ADL: Trump’s comments misinterpreted, not anti-Semitic

Still, watchdog urges GOP candidate to clarify controversial comments made during Republican Jewish event linking audience and money

Rebecca Shimoni Stoil is the Times of Israel's Washington correspondent.

Presidential hopeful Donald Trump poses for a portrait after an interview with The Associated Press in Sterling, Virginia, December 2, 2015.
Presidential hopeful Donald Trump poses for a portrait after an interview with The Associated Press in Sterling, Virginia, December 2, 2015.

WASHINGTON — GOP frontrunner Donald Trump’s comments at the Republican Jewish Coalition were not anti-Semitic, Anti-Defamation League CEO Jonathan Greenblatt said Thursday evening, hours after some prominent Republican Jewish pundits decried comments by the presidential hopeful implying that Jews are inherently negotiators and concerned with money.

The ADL, which regularly publishes surveys of global and national anti-Semitism, issued a statement in which the organization “disagreed with those writers and commentators who suggested that presidential hopeful Donald Trump intentionally evoked anti-Semitic stereotypes.” At the same time, however, the ADL “urged” Trump “to clarify that he did not mean his comments to be interpreted that way.”

Trump peppered his speech before the Republican Jewish donors with comments attributing special skills at negotiation to his audience.

“I’m a negotiator like you folks were negotiators,” the candidate declared, as he explained that he would have brokered a tougher nuclear deal with Iran than the one concluded earlier this year.

At another point in his speech, he said: “Is there anyone in this room who doesn’t negotiate deals? Probably more than any room I’ve ever spoken.”

Later in the speech, he told attendees that “you’re not gonna support me even though you know I’m the best thing that could ever happen to Israel.” Apparently evoking a stereotype about Jews, money and control, he continued “and I know why you’re not going to support me. You’re not going to support me because I don’t want your money.”

Former Bush-era White House press secretary Ari Fleischer responded to the last comment via Twitter, asking “what the hell does that mean?” Conservative Jewish blogger Jennifer Rubin described the speech as “strewn with Jewish stereotypes.”

Although a number of prominent Jewish Republican commentators immediately derided Trump’s comments on social media, the ADL’s Greenblatt concluded that the maverick Republican outsider’s remarks were simply misunderstood.

“After having carefully reviewed the speech, we do not believe that it was Donald Trump’s intention to evoke anti-Semitic stereotypes,” Greenblatt wrote. “He has made similar comments about spending his own money on the campaign, and not asking for money from donors, to many other groups.”

“Here, context is everything,” Greenblatt added. “Mr. Trump’s presentation was completely supportive of Israel and the Jewish community, even if one might disagree with him on some of the other issues he raised.”

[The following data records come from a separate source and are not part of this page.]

/-- A report command finds no outcome: the engine has read the wires, and that is all (log 1). -/
theorem exec_report_none (h : ∀ tr, (s.engine.reads bus.samples).1.transaction = some tr → tr.outcome = none)
    {i : Instr} (hi : i ∈ [Instr.transactionComplete bus, .pollIterationComplete bus, .loaderReadComplete bus]) :
    exec i s = .next (s.setEngine ((s.engine.reads bus.samples).1.stretchAfter bus.mckLow)) := by
  have hnone := Engine.ended_none h
  simp only [List.mem_cons, List.not_mem_nil, or_false] at hi
  rcases hi with rfl | rfl | rfl
  · have hend : (s.setEngine (s.engine.reads bus.samples).1).requestEnded = none := by
      simp only [State.requestEnded, State.engine_setEngine, hnone, ite_self]
    exact congrArg Host.Outcome.next (State.afterReading_none hend)
  · have hend : (s.setEngine (s.engine.reads bus.samples).1).iterationEnded = none := by
      simp only [State.iterationEnded, State.engine_setEngine, hnone, ite_self]
    exact congrArg Host.Outcome.next (State.afterReading_none hend)
  · exact congrArg Host.Outcome.next (State.afterReading_none (hnone .loader))

/-- A request's transaction has its outcome: the scheduler takes the report, and the engine reads on. -/
theorem exec_transactionComplete_ended
    (hend : (s.engine.reads bus.samples).1.ended .scheduler = some (tr, st)) (hq : tr.requester = .scheduler)
    (hc : s.scheduler.current = some c) (hs : c.slot = none) :
    exec (.transactionComplete bus) s = .next
      (((s.setEngine ((s.engine.reads bus.samples).1.afterEnd st)).schedulerReport (tr.report st)).busRuns
        (s.engine.reads bus.samples).2 bus.mckLow) := by
  have hended : (s.setEngine (s.engine.reads bus.samples).1).requestEnded = some (tr, st) := by
    simp [State.requestEnded, hc, hs, hend]
  refine congrArg Host.Outcome.next ((State.afterReading_some hended).trans ?_)
  rw [State.endTransaction_scheduler hq]

/-- What a request's report does, judged, whatever the engine then is and reads. -/
theorem State.judgedInto_request (hc : s.scheduler.current = some c) (hs : c.slot = none) (r : Report) (e : Engine)
    (l : List Bool) (m : Bool) : ((s.requestEnd c r).setCurrent none).judgedInto
      (((s.setEngine e).schedulerReport r).busRuns l m) (requestRecords c r) := by
  rw [State.schedulerReport_request hc hs]
  exact State.judgedInto_busRuns ((s.requestEnd c r).setCurrent none) e (requestRecords c r) l m

/-- A request's end leaves each port's queues and state, the Poll Table, the turn, phase and time. -/
theorem State.requestEnd_keeps (s : State) (c : Current) (r : Report) :
    (∀ p, (((s.requestEnd c r).setCurrent none).port p).requests = (s.port p).requests
        ∧ (((s.requestEnd c r).setCurrent none).port p).state = (s.port p).state
        ∧ (((s.requestEnd c r).setCurrent none).port p).completions = (s.port p).completions)
      ∧ (∀ k, ((s.requestEnd c r).setCurrent none).poll k = s.poll k)
      ∧ ((s.requestEnd c r).setCurrent none).scheduler.turn = s.scheduler.turn
      ∧ ((s.requestEnd c r).setCurrent none).phase = s.phase
      ∧ ((s.requestEnd c r).setCurrent none).timeBase = s.timeBase := by
  refine ⟨fun p => ?_, ?_⟩
  · simp only [State.port_setCurrent]
    rw [s.port_requestEnd c r p]
    exact ⟨rfl, rfl, rfl⟩
  · rw [s.requestEnd_eq c r]
    exact ⟨fun _ => rfl, rfl, rfl, rfl⟩

/-- The entry that a transaction named, where the directory is the one after the health relay (R15, R16). -/
theorem State.entry_relayed {e : EntryNo} {x : Entry} (ht : t.entry e = (s.relayHealth e (outcomeOf st)).entry e)
    (hx : s.entry e = some x) : ∃ y, t.entry e = some y ∧ y = { x with nackCount := y.nackCount }
      ∧ (st = .nackAddr → y.nackCount.val = min 3 (x.nackCount.val + 1))
      ∧ (st = .ok ∨ st = .nackData → y.nackCount = 0) ∧ (st = .stuck → y.nackCount = x.nackCount) := by
  refine ⟨{ x with nackCount := countAfter x.nackCount (outcomeOf st) }, ?_, rfl,
    countAfter_outcomeOf x.nackCount st⟩
  rw [ht, State.entry_relayHealth, if_pos rfl, hx]
  rfl

/-- Every other entry is left by a health relay. -/
theorem State.entry_relayHealth_ne {e i : EntryNo} (h : i ≠ e) (out : AddressOutcome) :
    (s.relayHealth e out).entry i = s.entry i := by rw [State.entry_relayHealth, if_neg h]

/-- A request's report gives a record to its own port alone, and none when it is to be discarded. -/
theorem not_mem_requestRecords {r : Report} {p : Port} (h : c.discard = true ∨ p ≠ c.port) (rec : Completion) :
    (p, rec) ∉ requestRecords c r := by
  unfold requestRecords
  rcases h with hd | hp
  · simp [hd]
  · split <;> simp [hp]

/-- A request's report that carries out a write reaches the watchers other than the writer (R153). -/
theorem State.hasBit_changed_requestEnd {x : Entry} {r : Report} (hx : s.entry c.entry = some x)
    (hw : (c.kind = .write ∨ c.kind = .send) ∧ 1 ≤ r.count) {q : Port} (hq : q ≠ c.port)
    (hwatch : hasBit x.watchSet q = true) : hasBit ((s.requestEnd c r).port q).notify.changed c.entry = true := by
  rw [State.requestEnd, if_pos hw]
  have hx' : (s.relayHealth c.entry (outcomeOf r.status)).entry c.entry =
      some { x with nackCount := countAfter x.nackCount (outcomeOf r.status) } := by
    rw [State.entry_relayHealth, if_pos rfl, hx]
    rfl
  exact State.hasBit_changed_writeNotice hx' hq hwatch

end

/-- Settles O43: the report of a request's transaction, and a report command that finds no outcome. -/
theorem transactionCompletes : Obligations.TransactionCompletes := by
  refine ⟨?early, ?ended⟩
  case early =>
    rintro s bus eng rfl h i hi
    exact exec_report_none h hi
  case ended =>
    rintro s bus eng tr st c rfl hb hr ht hq ho hc hs
    have hend := Engine.ended_some hb hr ht ho
    rw [hq] at hend
    refine ⟨_, exec_transactionComplete_ended hend hq hc hs, ?_⟩
    have h := State.judgedInto_request hc hs (tr.report st) ((s.engine.reads bus.samples).1.afterEnd st)
      (s.engine.reads bus.samples).2 bus.mckLow
    have hengine := State.engine_afterEnd (st := st) (e := (s.engine.reads bus.samples).1)
      (u := (s.setEngine ((s.engine.reads bus.samples).1.afterEnd st)).schedulerReport (tr.report st))
      (by rw [State.schedulerReport_request hc hs, State.engine_settle]; rfl)
      (s.engine.reads bus.samples).2 bus.mckLow
    generalize ((s.setEngine ((s.engine.reads bus.samples).1.afterEnd st)).schedulerReport (tr.report st)).busRuns
      (s.engine.reads bus.samples).2 bus.mckLow = t at h hengine
    obtain ⟨hidle, hready, hstuck⟩ := hengine
    obtain ⟨hcurrent, hturn, hphase, htime, hports⟩ := State.judgedInto_keeps h
    obtain ⟨hport, hpolls, hturn', hphase', htime'⟩ := s.requestEnd_keeps c (tr.report st)
    have hentry : ∀ e, t.entry e = (s.relayHealth c.entry (outcomeOf st)).entry e := fun e =>
      (State.entry_of_judgedInto h e).trans (s.entry_requestEnd c (tr.report st) e)
    have hnotify : ∀ p, (t.port p).notify = ((s.requestEnd c (tr.report st)).port p).notify := fun p =>
      (State.notify_of_judgedInto h p).trans rfl
    refine ⟨hcurrent, fun hne => ⟨(hready hne).1, hidle⟩, hstuck, fun hd => ?record, fun p hno => ?others,
      fun x hx => ?entry, ?notify, ?judged, fun e he => (hentry e).trans (State.entry_relayHealth_ne he _),
      fun p => ⟨(hports p).1.trans (hport p).1, (hports p).2.trans (hport p).2.1⟩, hturn.trans hturn',
      hphase.trans hphase', htime.trans htime'⟩
    case record =>
      refine State.recordJoins_of_judgedInto h (hport c.port).2.2 ?_
      rw [requestRecords, hd]
      cases st <;> exact List.mem_singleton.mpr rfl
    case others =>
      exact State.onlyPollsEnd_of_noRecord h (not_mem_requestRecords hno) (hport p).2.2 hpolls
    case entry =>
      obtain ⟨y, hy, heq, hnack, hack, hnone⟩ := State.entry_relayed (hentry c.entry) hx
      refine ⟨y, hy, heq, hnack, hack, hnone, fun hk hcount q hne hwatch => ?_⟩
      rw [hnotify]
      exact State.hasBit_changed_requestEnd hx ⟨hk, hcount⟩ hne hwatch
    case notify =>
      intro s' hs' p
      obtain rfl : s' = s.relayHealth c.entry (outcomeOf st) := by rw [hs']; cases st <;> rfl
      rw [hnotify, State.requestEnd]
      split <;> rfl
    case judged =>
      intro s' u hs' hu
      obtain rfl : s' = s.relayHealth c.entry (outcomeOf st) := by rw [hs']; cases st <;> rfl
      obtain rfl : u = s.requestEnd c (tr.report st) := hu
      cases st <;> exact h

end Sys2Proof.Machine

/-! SUPPORT. POLL_ITERATION_COMPLETE: the slot takes its report and is judged, and the statement about the step. -/

namespace Sys2Proof.Machine

section
variable {s t u : State} {recs : List (Port × Completion)} {k : SlotNo} {q q' : Poll}

/-! ### A slot as judging leaves it (R90, R91, R94) -/

/-- A slot that judging keeps. -/
theorem State.poll_judgedInto_keep (h : u.judgedInto t recs) (hq : u.poll k = some q)
    (hj : (u.setEngine t.engine).judgeSlot q = .keep q') : t.poll k = some q' :=
  (congrArg (fun x => x.poll k) h).trans (State.poll_settle_keep (s := u.setEngine t.engine) hq hj recs)

/-- A free slot stays free. -/
theorem State.poll_judgedInto_none (h : u.judgedInto t recs) (hq : u.poll k = none) : t.poll k = none := by
  refine (congrArg (fun x => x.poll k) h).trans ?_
  rw [State.poll_settle, State.poll_setEngine, hq, State.judgedSlot_none]

/-- A slot whose poll judging ends: it is free, and the record joins the queue of the poll's port. -/
theorem State.poll_judgedInto_ends {st : Status} (h : u.judgedInto t recs) (hq : u.poll k = some q)
    (hj : (u.setEngine t.engine).judgeSlot q = .ends st)
    (hc : (u.port q.port).completions = (s.port q.port).completions) :
    t.poll k = none ∧ s.recordJoins t q.port (recordOfPoll q st) := by
  obtain ⟨hfree, hrec⟩ := State.ends_of_judgeSlot (s := u.setEngine t.engine) hq hj recs
  obtain ⟨more, hmore, hmem⟩ := State.completions_judgedInto h q.port
  exact ⟨(congrArg (fun x => x.poll k) h).trans hfree, more, hmore.trans (by rw [hc]),
    (hmem _).mpr (List.mem_append_right _ hrec)⟩

/-- A slot that is DUE at once, its entry not ABSENT and the bus not FAULTED, is judged against the lock as it
stands. -/
theorem State.due_judgedInto {x : Entry} (h : u.judgedInto t recs) (hq : u.poll k = some q) (hdue : q.state = .due)
    (hx : u.entry q.entry = some x) (hhealth : x.nackCount ≠ 3) (hbus : t.engine.busState ≠ .faulted)
    (hc : (u.port q.port).completions = (s.port q.port).completions) :
    (x.owner = none ∨ x.owner = some q.port → t.poll k = some q)
      ∧ ∀ o, x.owner = some o → o ≠ q.port →
        (q.waitLimit = 0 → t.poll k = none ∧ s.recordJoins t q.port (recordOfPoll q .locked))
        ∧ (q.waitLimit ≠ 0 →
            t.poll k = some { q with state := .blocked, blockTimer := some (q.blockTimer.getD 0) }) := by
  have hpresent : ¬ (u.setEngine t.engine).entryAbsent q.entry := by
    rintro ⟨y, hy, h3⟩
    obtain rfl := Option.some.inj (hx.symm.trans hy)
    exact hhealth h3
  have hjudge := State.judgeSlot_judged (s := u.setEngine t.engine) (q := q) (.inl hdue)
  refine ⟨fun hfree => ?_, fun o ho hne => ?_⟩
  · have hopen := State.not_lockedAgainst (s := u.setEngine t.engine) hx hfree
    have hsame : { q with state := .due } = q := by rw [← hdue]
    have hkept := hjudge.trans (State.judgeDue_free hpresent hbus hopen)
    rw [hsame] at hkept
    exact State.poll_judgedInto_keep h hq hkept
  · have hlocked := hjudge.trans (State.judgeDue_locked hpresent hbus ⟨x, o, hx, ho, hne⟩)
    exact ⟨fun h0 => State.poll_judgedInto_ends h hq (hlocked.trans (if_pos h0)) hc,
      fun h0 => State.poll_judgedInto_keep h hq (hlocked.trans (if_neg h0))⟩
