-- ==== Sys2Proof/Machine/Port.lean ====
section
/-! DEFINITION. The command port with its assembler (spec/30_encoding.md R70 to R73), the response port (R74) and the
reset input (70_reset_and_hazards.md R250): when the block takes the next byte of the command port and what it does
with it, and what each act of the host does. -/

namespace Sys2Proof.Machine

/-! ## What the block does by itself -/

/-- The block may take `b` from the command port: reset is not asserted (R250), and if `b` completes a packet, the
response before it has gone out, since the next command executes only then (R74). A byte that completes no packet may
enter `CMD_BUF` while a response waits (R72; log 3). -/
def readyFor (s : State) (b : Byte) : Bool :=
  !s.resetAsserted && (s.resp.isEmpty || !(decode (s.cmdBuf ++ [b])).isComplete)

/-- The byte the block takes next from the command port, and the bytes behind it; none where the port is empty or its
first byte has to wait there. -/
def nextByte (s : State) : Option (Byte × List Byte) :=
  match s.port with
  | [] => none
  | b :: rest => if readyFor s b then some (b, rest) else none

/-- The block takes one byte. A packet's last byte executes its command and empties `CMD_BUF`; any other byte waits in
`CMD_BUF` and changes nothing else (R28, R72, R73). -/
def acceptByte (b : Byte) (s : State) : Result :=
  match decode (s.cmdBuf ++ [b]) with
  | .instr i => exec i { s with cmdBuf := [] }
  | .illegal _ => execIllegal { s with cmdBuf := [] }
  | .incomplete => .next { s with cmdBuf := s.cmdBuf ++ [b] }
  | .overlong => .next { s with cmdBuf := s.cmdBuf ++ [b] }

/-! ## What the host does -/

/-- The host puts a byte on the command port (R70). It stays there until the block takes it, while reset is asserted
too: the block then takes no command (R250, log 5). -/
def sendByte (b : Byte) (s : State) : Result := .next { s with port := s.port ++ [b] }

/-- The host takes the next byte of the response (R70, R74). Where no byte waits, or reset is asserted and the block
sends no response (R250), nothing goes out and nothing changes (log 4). -/
def takeByte (s : State) : Result :=
  if s.resetAsserted then .next s
  else
    match s.resp with
    | [] => .next s
    | b :: rest => .next { s with resp := rest, out := s.out ++ [b] }

/-- The host drives the reset input (R250). When reset is released the block is in the state of R251: registers at
their reset values, `CMD_BUF` empty, an undelivered response discarded; the next byte on the command port is then an
opcode. The bytes on that port, the host's acts and the bytes already gone out are not the block's (log 5). -/
def driveReset (asserted : Bool) (s : State) : Result :=
  if asserted then .next { s with resetAsserted := true }
  else if s.resetAsserted then .next { State.resetFor s.params with port := s.port, host := s.host, out := s.out }
  else .next s

/-- One act of the host. -/
def hostStep (act : HostAct) (s : State) : Result :=
  match act with
  | .send b => sendByte b s
  | .take => takeByte s
  | .resetLine asserted => driveReset asserted s

/-- The host's turn: its next act. With no act left nothing more happens (R236, U6, U7; log 2). -/
def hostTurn (s : State) : Result :=
  match s.host with
  | [] => .fault .hostSilent
  | act :: rest => hostStep act { s with host := rest }

/-! ## Placing a packet -/

/-- The state in which the packet `p` has been taken but for its last byte, which is next on the command port: no
response waits and reset is released. -/
def placePacket (p : List Byte) (s : State) : State :=
  { s with
    cmdBuf := p.dropLast
    resp := []
    resetAsserted := false
    port := p.getLast?.toList ++ s.port }

end Sys2Proof.Machine
end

The ADL leader noted that in the past, the organization has criticized Trump “when he crossed the line” including in remarks made on the campaign trail in which the real estate mogul referred to Mexican immigrants as “racists and criminals.” The ADL had also censured the candidate for “his failure to stand up to an anti-Muslim bigot at a campaign rally.” In both those instances, the ADL said Thursday, Trump “not only used stereotypes but exhibited hostility.”

This case, the ADL suggested, was different.

“In this case he is speaking to a group of Jewish Republicans, a significant portion of whom are business people,” the organization wrote in its statement. “We do not believe he intended his comments regarding negotiations and money to relate specifically to their Jewishness, but we understand that they could be interpreted that way.”

Despite exonerating Trump from the intense criticism that followed his comments during the candidates’ forum, the ADL reiterated that it “encourage[d] him to clarify that this was not his intention, and that he rejects the traditional stereotypes about Jews and money.”